Robo-signers – The term “robo-signers” has been defined on a New York Times blog as a “nickname for those who processed large numbers of foreclosure affidavits.” Robo-signers earned this nickname not only for the large volumes of paperwork processed, but also for processing these affidavits without fully verifying the information they were claiming to have knowledge of.

The problems with robo-signers have emerged in a series of depositions by employees of servicers, in which servicers admitting to signing thousands of documents — often without even basic knowledge about the documents they were signing. From the Times:

The depositions paint a surreal picture of foreclosure experts who didn't understand even the most elementary aspects of the mortgage or foreclosure process — even though they were entrusted as the records custodians of homeowners' loans. In one deposition taken in Houston, a foreclosure supervisor with Litton Loan couldn't define basic terms like promissory note, mortgagee, lien, receiver, jurisdiction, circuit court, plaintiff's assignor or defendant. She testified that she didn't know why a spouse might claim interest in a property, what the required conditions were for a bank to foreclose or who the holder of the mortgage note was. "I don't know the ins and outs of the loan, I just sign documents," she said at one point.

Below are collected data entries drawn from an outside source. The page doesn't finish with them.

/-! `setPort` writes lnk. -/

@[simp] theorem setPort_pending (s : State) (p : Nat) (x : Port) : (setPort s p x).pending = s.pending := rfl
@[simp] theorem setPort_fresh (s : State) (p : Nat) (x : Port) : (setPort s p x).fresh = s.fresh := rfl
@[simp] theorem setPort_fields (s : State) (p : Nat) (x : Port) : (setPort s p x).fields = s.fields := rfl
@[simp] theorem setPort_mem (s : State) (p : Nat) (x : Port) : (setPort s p x).mem = s.mem := rfl
@[simp] theorem setPort_plt (s : State) (p : Nat) (x : Port) : (setPort s p x).plt = s.plt := rfl
@[simp] theorem setPort_pwr (s : State) (p : Nat) (x : Port) : (setPort s p x).pwr = s.pwr := rfl
@[simp] theorem setPort_pcie (s : State) (p : Nat) (x : Port) : (setPort s p x).pcie = s.pcie := rfl
@[simp] theorem setPort_stk (s : State) (p : Nat) (x : Port) : (setPort s p x).stk = s.stk := rfl
@[simp] theorem setPort_fab (s : State) (p : Nat) (x : Port) : (setPort s p x).fab = s.fab := rfl
@[simp] theorem setPort_ucode (s : State) (p : Nat) (x : Port) : (setPort s p x).ucode = s.ucode := rfl
@[simp] theorem setPort_sch (s : State) (p : Nat) (x : Port) : (setPort s p x).sch = s.sch := rfl
@[simp] theorem setPort_rqt (s : State) (p : Nat) (x : Port) : (setPort s p x).rqt = s.rqt := rfl
@[simp] theorem setPort_pfx (s : State) (p : Nat) (x : Port) : (setPort s p x).pfx = s.pfx := rfl
@[simp] theorem setPort_xfr (s : State) (p : Nat) (x : Port) : (setPort s p x).xfr = s.xfr := rfl
@[simp] theorem setPort_cod (s : State) (p : Nat) (x : Port) : (setPort s p x).cod = s.cod := rfl
@[simp] theorem setPort_coh (s : State) (p : Nat) (x : Port) : (setPort s p x).coh = s.coh := rfl
@[simp] theorem setPort_tm (s : State) (p : Nat) (x : Port) : (setPort s p x).tm = s.tm := rfl
@[simp] theorem setPort_fls (s : State) (p : Nat) (x : Port) : (setPort s p x).fls = s.fls := rfl
@[simp] theorem setPort_twn (s : State) (p : Nat) (x : Port) : (setPort s p x).twn = s.twn := rfl
@[simp] theorem setPort_mtr (s : State) (p : Nat) (x : Port) : (setPort s p x).mtr = s.mtr := rfl
@[simp] theorem setPort_lane (s : State) (p : Nat) (x : Port) : (setPort s p x).lane = s.lane := rfl
@[simp] theorem setPort_out (s : State) (p : Nat) (x : Port) : (setPort s p x).out = s.out := rfl

/-! `setBarrier` writes lnk. -/

@[simp] theorem setBarrier_pending (s : State) (m r : Nat) (v : Option Nat) : (setBarrier s m r v).pending = s.pending := rfl
@[simp] theorem setBarrier_fresh (s : State) (m r : Nat) (v : Option Nat) : (setBarrier s m r v).fresh = s.fresh := rfl
@[simp] theorem setBarrier_fields (s : State) (m r : Nat) (v : Option Nat) : (setBarrier s m r v).fields = s.fields := rfl
@[simp] theorem setBarrier_mem (s : State) (m r : Nat) (v : Option Nat) : (setBarrier s m r v).mem = s.mem := rfl
@[simp] theorem setBarrier_plt (s : State) (m r : Nat) (v : Option Nat) : (setBarrier s m r v).plt = s.plt := rfl
@[simp] theorem setBarrier_pwr (s : State) (m r : Nat) (v : Option Nat) : (setBarrier s m r v).pwr = s.pwr := rfl
@[simp] theorem setBarrier_pcie (s : State) (m r : Nat) (v : Option Nat) : (setBarrier s m r v).pcie = s.pcie := rfl
@[simp] theorem setBarrier_stk (s : State) (m r : Nat) (v : Option Nat) : (setBarrier s m r v).stk = s.stk := rfl
@[simp] theorem setBarrier_fab (s : State) (m r : Nat) (v : Option Nat) : (setBarrier s m r v).fab = s.fab := rfl
@[simp] theorem setBarrier_ucode (s : State) (m r : Nat) (v : Option Nat) : (setBarrier s m r v).ucode = s.ucode := rfl
@[simp] theorem setBarrier_sch (s : State) (m r : Nat) (v : Option Nat) : (setBarrier s m r v).sch = s.sch := rfl
@[simp] theorem setBarrier_rqt (s : State) (m r : Nat) (v : Option Nat) : (setBarrier s m r v).rqt = s.rqt := rfl
@[simp] theorem setBarrier_pfx (s : State) (m r : Nat) (v : Option Nat) : (setBarrier s m r v).pfx = s.pfx := rfl
@[simp] theorem setBarrier_xfr (s : State) (m r : Nat) (v : Option Nat) : (setBarrier s m r v).xfr = s.xfr := rfl
@[simp] theorem setBarrier_cod (s : State) (m r : Nat) (v : Option Nat) : (setBarrier s m r v).cod = s.cod := rfl
@[simp] theorem setBarrier_coh (s : State) (m r : Nat) (v : Option Nat) : (setBarrier s m r v).coh = s.coh := rfl
@[simp] theorem setBarrier_tm (s : State) (m r : Nat) (v : Option Nat) : (setBarrier s m r v).tm = s.tm := rfl
@[simp] theorem setBarrier_fls (s : State) (m r : Nat) (v : Option Nat) : (setBarrier s m r v).fls = s.fls := rfl
@[simp] theorem setBarrier_twn (s : State) (m r : Nat) (v : Option Nat) : (setBarrier s m r v).twn = s.twn := rfl
@[simp] theorem setBarrier_mtr (s : State) (m r : Nat) (v : Option Nat) : (setBarrier s m r v).mtr = s.mtr := rfl
@[simp] theorem setBarrier_lane (s : State) (m r : Nat) (v : Option Nat) : (setBarrier s m r v).lane = s.lane := rfl
@[simp] theorem setBarrier_out (s : State) (m r : Nat) (v : Option Nat) : (setBarrier s m r v).out = s.out := rfl

/-! `dropBarriers` writes lnk. -/

@[simp] theorem dropBarriers_pending (s : State) (m : Nat) : (dropBarriers s m).pending = s.pending := rfl
@[simp] theorem dropBarriers_fresh (s : State) (m : Nat) : (dropBarriers s m).fresh = s.fresh := rfl
@[simp] theorem dropBarriers_fields (s : State) (m : Nat) : (dropBarriers s m).fields = s.fields := rfl
@[simp] theorem dropBarriers_mem (s : State) (m : Nat) : (dropBarriers s m).mem = s.mem := rfl
@[simp] theorem dropBarriers_plt (s : State) (m : Nat) : (dropBarriers s m).plt = s.plt := rfl
@[simp] theorem dropBarriers_pwr (s : State) (m : Nat) : (dropBarriers s m).pwr = s.pwr := rfl
@[simp] theorem dropBarriers_pcie (s : State) (m : Nat) : (dropBarriers s m).pcie = s.pcie := rfl
@[simp] theorem dropBarriers_stk (s : State) (m : Nat) : (dropBarriers s m).stk = s.stk := rfl
@[simp] theorem dropBarriers_fab (s : State) (m : Nat) : (dropBarriers s m).fab = s.fab := rfl
@[simp] theorem dropBarriers_ucode (s : State) (m : Nat) : (dropBarriers s m).ucode = s.ucode := rfl
@[simp] theorem dropBarriers_sch (s : State) (m : Nat) : (dropBarriers s m).sch = s.sch := rfl
@[simp] theorem dropBarriers_rqt (s : State) (m : Nat) : (dropBarriers s m).rqt = s.rqt := rfl
@[simp] theorem dropBarriers_pfx (s : State) (m : Nat) : (dropBarriers s m).pfx = s.pfx := rfl
@[simp] theorem dropBarriers_xfr (s : State) (m : Nat) : (dropBarriers s m).xfr = s.xfr := rfl
@[simp] theorem dropBarriers_cod (s : State) (m : Nat) : (dropBarriers s m).cod = s.cod := rfl
@[simp] theorem dropBarriers_coh (s : State) (m : Nat) : (dropBarriers s m).coh = s.coh := rfl
@[simp] theorem dropBarriers_tm (s : State) (m : Nat) : (dropBarriers s m).tm = s.tm := rfl
@[simp] theorem dropBarriers_fls (s : State) (m : Nat) : (dropBarriers s m).fls = s.fls := rfl
@[simp] theorem dropBarriers_twn (s : State) (m : Nat) : (dropBarriers s m).twn = s.twn := rfl
@[simp] theorem dropBarriers_mtr (s : State) (m : Nat) : (dropBarriers s m).mtr = s.mtr := rfl
@[simp] theorem dropBarriers_lane (s : State) (m : Nat) : (dropBarriers s m).lane = s.lane := rfl
@[simp] theorem dropBarriers_out (s : State) (m : Nat) : (dropBarriers s m).out = s.out := rfl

Most of the robo-signers who’ve lately been in the news have been employees at mortgage servicers, but that’s not always the case.

Often servicers outsource some work to foreclosure document companies such as LPS. And those companies have also been accused of using robo-signers.

The Washington Post, for instance, found that one employee at LPS had for years claimed to be an executive of Bank of America, Wells Fargo, U.S. Bank and other lenders. Her signature also varied, suggesting they were forged by several different employees.

Foreclosure law firms have also been accused of using “robo-signer” practices and signing documents on behalf of lenders. From The Palm Beach Post:

Banks that have not pulled back on foreclosure sales and evictions, such as lender CitiMortgage, gave firms power of attorney to sign documents on their behalf. In turn, some firms created assembly-line signing systems to keep up with bank deadlines on foreclosure cases.

The operations manager for the Plantation-based David J. Stern law firm said in a deposition last year that she signed foreclosure papers for two hours a day on behalf of financial institutions without reading the documents.

And, when the manager wasn't available, employees would forge her signature, according to a sworn statement taken last month by state investigators of a former Stern paralegal. Stern's attorney has refuted the employee's allegation.

Fannie Mae and Freddie Mac – Fannie and Freddie are government-controlled mortgage giants that buy up qualifying mortgage loans and guarantee them to investors. They were essentially independent companies until they exploded spectacularly during the financial crisis, and were bailed out by the feds to the tune of $148 billion so far.

As the Wall Street Journal explained, Fannie and Freddie also help manage the foreclosure process by providing lists of approved vendors to handle “everything from issuing foreclosure filings to selling homes."

Some of those vendors have included alleged “foreclosure mills.” Fannie and Freddie recently suspended referrals to one vendor, the Law Offices of David J. Stern, a Florida “foreclosure mill” law firm caught up in a probe by the Florida attorney general, but the firm appears to still be on Fannie’s list of retained attorneys (PDF).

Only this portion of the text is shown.